The Lead Acid battery is made up of plates, lead, and lead oxide (various other elements are used to change density, hardness, porosity, etc.) with a 1/3 sulfuric acid and 2/3 water solution. This solution is called electrolyte, which causes a chemical reaction that produce electrons. When you test a battery with a hydrometer, you are measuring the amount of sulfuric acid in the electrolyte. If your reading is low, that means the chemistry that makes electrons is lacking. So where did the sulfur go? It is resting on the battery plates and when you recharge the battery, the sulfur returns to the electrolyte.


sorry... I'm tired & my head hurts... that came out a LOT more snarky than I meant. :ignore:


----------



## NaeKid (Oct 17, 2008)

Wow!

Thanks for explaining to me why it did what it did. I told a couple other people of my experiment and they all called *BS* on me. I just shrugged my shoulder and said that I didn't know why it worked, it just did.

:thankyou:


----------



## Jimmy24 (Apr 20, 2011)

I'm thinking you had some REALLY GOOD batteries. 130 amp 12v altenator would require close to 6 hp to charge. Now it will charge at low speed, but amps will be low. 

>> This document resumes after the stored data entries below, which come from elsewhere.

/-- The plain accesses of a team that cannot be performed before it is restored: those that have faulted, and those that
touch the same bytes after one of these (R118). -/
def jammed (s : State) (t : Nat) : List Nat :=
  (teamOps s t).foldl (fun st x =>
    let behind := fun (p : Part) => !p.done && plainAccess x.2
      && (st.filterMap s.ops.find?).any (fun e => warpOf e.ref = warpOf x.2.ref && plainAccess e
        && e.parts.any (fun q => q.key = p.key && !q.done) && sameBytes e x.2 p.key)
    if x.2.fault.isSome || x.2.parts.any behind then st ++ [x.1] else st) []

/-- The operation's effect must stand before the image is final: engine operations (R277), copies up to a chunk boundary
(R174), spill writes (R300), the warp's own EMPTY and MINT requests (R215), stores and reductions whose lines pass
through the L1 (R104), exchange data on its way (R266), kicks of this package (R376). -/
def holdsSave (s : State) (id : Nat) (o : Op) : Bool :=
  match o.kind with
  | .mma | .accz | .accld | .accrd | .accq =>
    (s.core o.core).matrix.contains id && !(stuckOps s o.ref.team o.core).contains id
  | .drain => !o.stopping && !(stuckOps s o.ref.team o.core).contains id
  | .copy => !o.parts.isEmpty
  | .spill => o.fault.isNone
  | .empty | .mint => o.fault.isNone && o.pendingParts
  | .store | .storeT | .discard | .red =>
    o.parts.any (fun p => p.inL1)
      || o.fault.isNone && (o.doneCore || !(jammed s o.ref.team).contains id
        && o.parts.any (fun p => (p.l1 || p.fill || p.gather || p.check) && !p.back))
  | .kick => o.parts.any (·.l1)
  | .xshfl => s.agenda.any (fun e => match e with | .xshflDelivery q _ _ => q = id | _ => false)
  | _ => false

/-- A SPAWN of the team waits for the dispatcher's answer. -/
def spawning (tm : Team) : Bool := tm.warps.any (fun e => e.2.splits.any (fun sp => sp.2.wait = .spawn))

/-- Nothing is left that a save waits for (R392 steps 2 and 3); a SPAWN waits for the dispatcher's answer. -/
def saveQuiet (s : State) (t : Nat) : Bool :=
  !((teamOps s t).any (fun o => holdsSave s o.1 o.2)) && !(s.team? t).any spawning

/-- SAVE_RECORD_REMOVE (R88, R209, R215): the core's request takes its place in the order of the anchor slice, behind what the
core sent there before: the record goes, its mask becomes the saved word, and the flush marker is sent. A poisoned line does
not take the word (R58, log entry 102). -/
def execSaveRecordRemove (w : WarpRef) (s : State) : Out :=
  let e : Instr := .saveRecordRemove w
  match anchorOf s w, (s.tripsOf e).isEmpty with
  | none, true => .next (s.push [.flushMarkerArrival w])
  | a, _ =>
    let stops := match a with
      | some (h, base) => [⟨h, base / 128 + 64, 1⟩]
      | none => (s.tripsOf e).map (·.stop)
    journey e (.core (s.warpCore w)) stops
      (fun t s => atBlock e t [0] s (fun s =>
        let m := ((s.slice t.home).res.find? (fun (r : ResRec) => r.warp = w)).map (fun (r : ResRec) => r.mask.toNat)
        let s := s.modSlice t.home (fun sl => { sl with res := sl.res.filter (fun r => r.warp ≠ w) })
        .next ((returned t (fun x => x) (writeBlock t.home t.line [⟨0, leBytes 4 (m.getD 0)⟩] s)).push [.flushMarkerArrival w])))
      (fun _ s => .next s) s

/-- FLUSH_MARKER_ARRIVAL (R88): the marker of the anchor slice reaches the core, behind what it delivered before (R82): from
now on the core's lockets may be written into the image. -/
def execFlushMarkerArrival (w : WarpRef) (s : State) : Out :=
  .next (if (s.warp? w).isSome then s.modWarp w (fun x => { x with marked := true }) else s)

/-- A record's removal is over: its marker has come, and the reply to its request. -/
def recordGone (s : State) (t : Nat) (e : Nat × Warp) : Bool :=
  e.2.marked && !s.agenda.contains (.saveRecordRemove ⟨t, e.1⟩) && (s.tripsOf (.saveRecordRemove ⟨t, e.1⟩)).isEmpty

/-- What the image will hold is settled: from now on completions and replies are written into it (R392 step 6), and the
operations left are those that it lists. -/
def sealImage (t : Nat) (s : State) : State :=
  let incs := ((teamOps s t).filter (fun o => restoreActs s o.1 o.2)).map (·.1)
  let s := s.modTeam t (fun tm => { tm with hstate := if tm.halt.isSome then 1 else 2, incs := incs, saved := true })
  let s := purgeEvents (fun e => match e with | .refillRow w _ => w.team = t | _ => false) s
  incs.foldl (fun s id => match s.ops.find? id with
    | some o => leaveMatrix o.core id s
    | none => s) s

/-- The writing of a block of a team's image has taken its place: its warp's lockets are in it, and remote writes go on top of
them from now on (R88). -/
def locketsWritten (t : Nat) (b : Dword) (s : State) : State :=
  s.modTeam t (fun tm => { tm with warps := tm.warps.map (fun (e : Nat × Warp) =>
    if blockBase e.2.imageBase = b then (e.1, { e.2 with flushed := true, late := [] }) else e) })

/-- The image is written: the resources are free, and the host is told of a halt (R384, R392, R393). -/
def finishSave (t : Nat) (s : State) : State :=
  match s.team? t, launchOfTeam s t with
  | some tm, some l =>
    let s := s.modTeam t (fun tm =>
      { tm with
        status := if tm.hstate = 1 then .halted else .pending
        warps := tm.warps.map (fun e => (e.1, { e.2 with active := false, flushed := true, late := [] })) })
    if tm.hstate = 1 then
      let root := (s.launches.find? l.root).getD l
      let q := root.queue.getD (0xFFFF, 0)
      ringWrite l.ctx { kind := 3, code := (tm.halt.getD ({}, 0, 0)).1.cls, qid := q.1, cidx := q.2, arg := (recordVa tm).toNat } s
    else if tm.discard then s
    else s.modDie tm.die (fun d => { d with savedTeams := d.savedTeams ++ [t] })
  | _, _ => s

/-- TEAM_SAVE (R352, R392): the steps of the save in their order, each begun once what it waits for stands. An exit by
VCHK.X that met no halt ends the team's lanes instead, once the dispatcher has answered what it was asked. -/
def execTeamSave (t : Nat) (s : State) : Out :=
  let e : Instr := .teamSave t
  match s.team? t with
  | none => .next (forget e s)
  | some tm =>
    let again := fun (s : State) => Host.Outcome.next (s.push [e])
    if tm.status = .skidding then
      if tm.halt.isNone && !tm.preempted && tm.vexit then
        if spawning tm then again s
        else
          let s := s.modTeam t (fun tm => { tm with status := .running })
          let s := tm.warps.foldl (fun s e => e.2.splits.foldl (fun s sp => dropWait ⟨t, e.1, sp.1⟩ s) s) s
          .next (exitTeam t (s.modLaunch tm.launch (fun l => { l with stopped := true })))
      else again (beginSave t s)
    else if tm.status ≠ .saving then .next s
    else if tm.saved then
      match launchOfTeam s t with
      | none => .next s
      | some l => writeRegions e (.command tm.die) (tm.cores.headD 0) l.ctx (imageParts s t tm l) (locketsWritten t) s
          (fun s => .next (settlePreempts (finishSave t s)))
    else if !saveQuiet s t then again (tm.cores.foldl (fun s c => flushL1 c s) s)
    else if !tm.flushing then
      let s := tm.cores.foldl (fun s c => flushL1 c s) s
      again ((s.modTeam t (fun tm => { tm with flushing := true })).push
        (tm.warps.map (fun e => .saveRecordRemove ⟨t, e.1⟩)))
    else if tm.warps.all (recordGone s t) then again (sealImage t s)
    else again s

/-- What the writing of a team's image needs. -/
def savePlan (s : State) (t : Nat) (tm : Team) (l : Launch) : Plan :=
  regionPlan s (.teamSave t) (.command tm.die) (tm.cores.headD 0) l.ctx ((imageParts s t tm l).map (fun r => (r.va, r.n)))

/-- A pass of TEAM_SAVE would do something. -/
def saveReady (s : State) (t : Nat) : Bool :=
  match s.team? t with
  | none => true
  | some tm =>
    if tm.status = .skidding then tm.halt.isSome || tm.preempted || !tm.vexit || !spawning tm
    else if tm.status ≠ .saving then true
    else if tm.saved then (launchOfTeam s t).all (fun l => planReady s (.teamSave t) (savePlan s t tm l))
    else if !saveQuiet s t then tm.cores.any (fun c => (s.core c).l1.any (fun l => l.state = .dty || l.state = .uo))
    else !tm.flushing || tm.warps.all (recordGone s t)

/-! ## Restoring -/

/-- The first poisoned line of a block. -/
def badLine (s : State) (t : Trip) : Nat := (((List.range t.stop.span).map (t.line + ·)).find? (poisoned s)).getD t.line

/-- A poisoned line has been read with a team's image (R58). -/
def noteIll (t : Nat) (ts : List Trip) (s : State) : State :=
  match ts.find? (·.bad) with
  | some x => s.modTeam t (fun tm => { tm with ill := tm.ill <|> some (badLine s x) })
  | none => s

/-- A warp's lockets and their full bits from the bytes of its locket area, and its record in the anchor slice in place of the
reservation (R88, R209). -/
def installLockets (w : WarpRef) (l : Launch) (bs : List Byte) (s : State) : State :=
  let m := fieldOf bs 8192 4
  let s := s.modWarp w (fun x =>
    { x with rows := (List.range (l.desc.globals - 96)).foldl (fun rows j =>
        rows.set (l.desc.ring + 96 + j)
          { full := m / 2 ^ j % 2 = 1
            vals := (List.range l.desc.lanes).map (fun k => (k, BitVec.ofNat 32 (fieldOf bs (256 * j + 4 * k) 4))) }) x.rows })
  let s := match (s.warp? w).bind (·.anchor) with
    | some (h, _) => s.modSlice h (fun sl => { sl with reserved := sl.reserved - 1 })
    | none => s
  installRecord w l.ctx (BitVec.ofNat 32 m) s

/-- The request for a warp's locket area at its anchor slice; none where its page is no image page any more (R388). -/
def locketStops (s : State) (e : Instr) (l : Launch) (wp : Warp) : List Stop :=
  match areaAnchor s e wp.core l.ctx wp.imageBase, wp.anchor with
  | some _, some (h, pa) => [⟨h, pa / 128, 128⟩]
  | _, _ => []
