-- ==== Sys2Proof/Machine/Reset.lean ====
section
/-! DEFINITION. Package reset, firmware verification, recovery and power (R416 to R418, R420). -/

namespace Sys2Proof.Machine

/-- The image that the staging buffer holds: a header of version, SVN, signer key and signature, then the body (R417). -/
def stagedImage (st : Tab Byte) : FwImage :=
  let n := st.fresh
  let bs := (List.range n).map (fun k => st.get 0 k)
  { version := BitVec.ofNat 32 (fieldOf bs 0 4), svn := BitVec.ofNat 32 (fieldOf bs 4 4), key := (bs.drop 8).take 1312
    sig := (bs.drop 1320).take 2420, body := bs.drop 3740 }

/-- Every unit stopped and every register field at its reset value (R416 step 1); what outlasts that step stays: the stored
image, the staging buffer, the fused minimum, what has left the package, and the model's count of free values. -/
def stoppedState (s : State) : State :=
  { State.reset with
    free := s.free, firmware := none, recovery := false, stored := s.stored, staging := s.staging, fusedSvn := s.fusedSvn, boots := s.boots, handshakes := s.handshakes
    txPackets := s.txPackets, txDatagrams := s.txDatagrams, txFrames := s.txFrames
    globalAddr := s.globalAddr, secret := 0 }

/-- PACKAGE_RESET (R416 to R418): the staged image, if there is one, is verified in place of the stored one; the package
starts, in recovery if no image is accepted, and the staging buffer is empty again. -/
def execPackageReset (s : State) : Out :=
  let img := if s.staging.isEmpty then s.stored else some (stagedImage s.staging)
  let s' := stoppedState s
  let s' := { s' with boots := s.boots + 1, secret := Config.bootSecret (s.boots + 1), stored := img, staging := [] }
  match img with
  | some f =>
    if imageOk s.fusedSvn f then .next { s' with firmware := some f, fusedSvn := f.svn }
    else .next { s' with recovery := true }
  | none => .next { s' with recovery := true }

/-- THERMAL_TRIP (R420): the package stops as in step 1 of R416 until the next package reset. -/
def execThermalTrip (s : State) : Out := .next { stoppedState s with stopped := true }

/-- THERMAL_THROTTLE (R420): idle cycles in matrix and vector issue on a die; no value and no order changes. -/
def execThermalThrottle (die : Nat) (s : State) : Out :=
  .next ((List.range 16).foldl (fun s i => s.modCore (16 * die + i) (fun c => { c with throttled := true })) s)

end Sys2Proof.Machine
end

As an altenator charges, voltage will be low if the load (battery in this case) is high. As voltage goes up (battery gets charged) voltage will go up.

In other words high amp, lo voltage. low amps, hi voltage.

I think the batteries were fully charged and just managed to turn the motor, but I don't think any real power was ever made. 

Blob's caltulations prove it out.

Worked on automotive electrical for a living for about 6 years when I was young. Learned a bunch. Made all sorts of chargers thru the years. 

Now you want a good setup, wood-gasification, 6 hp engine, turning that altenator. WoooHooo...

Jimmy


----------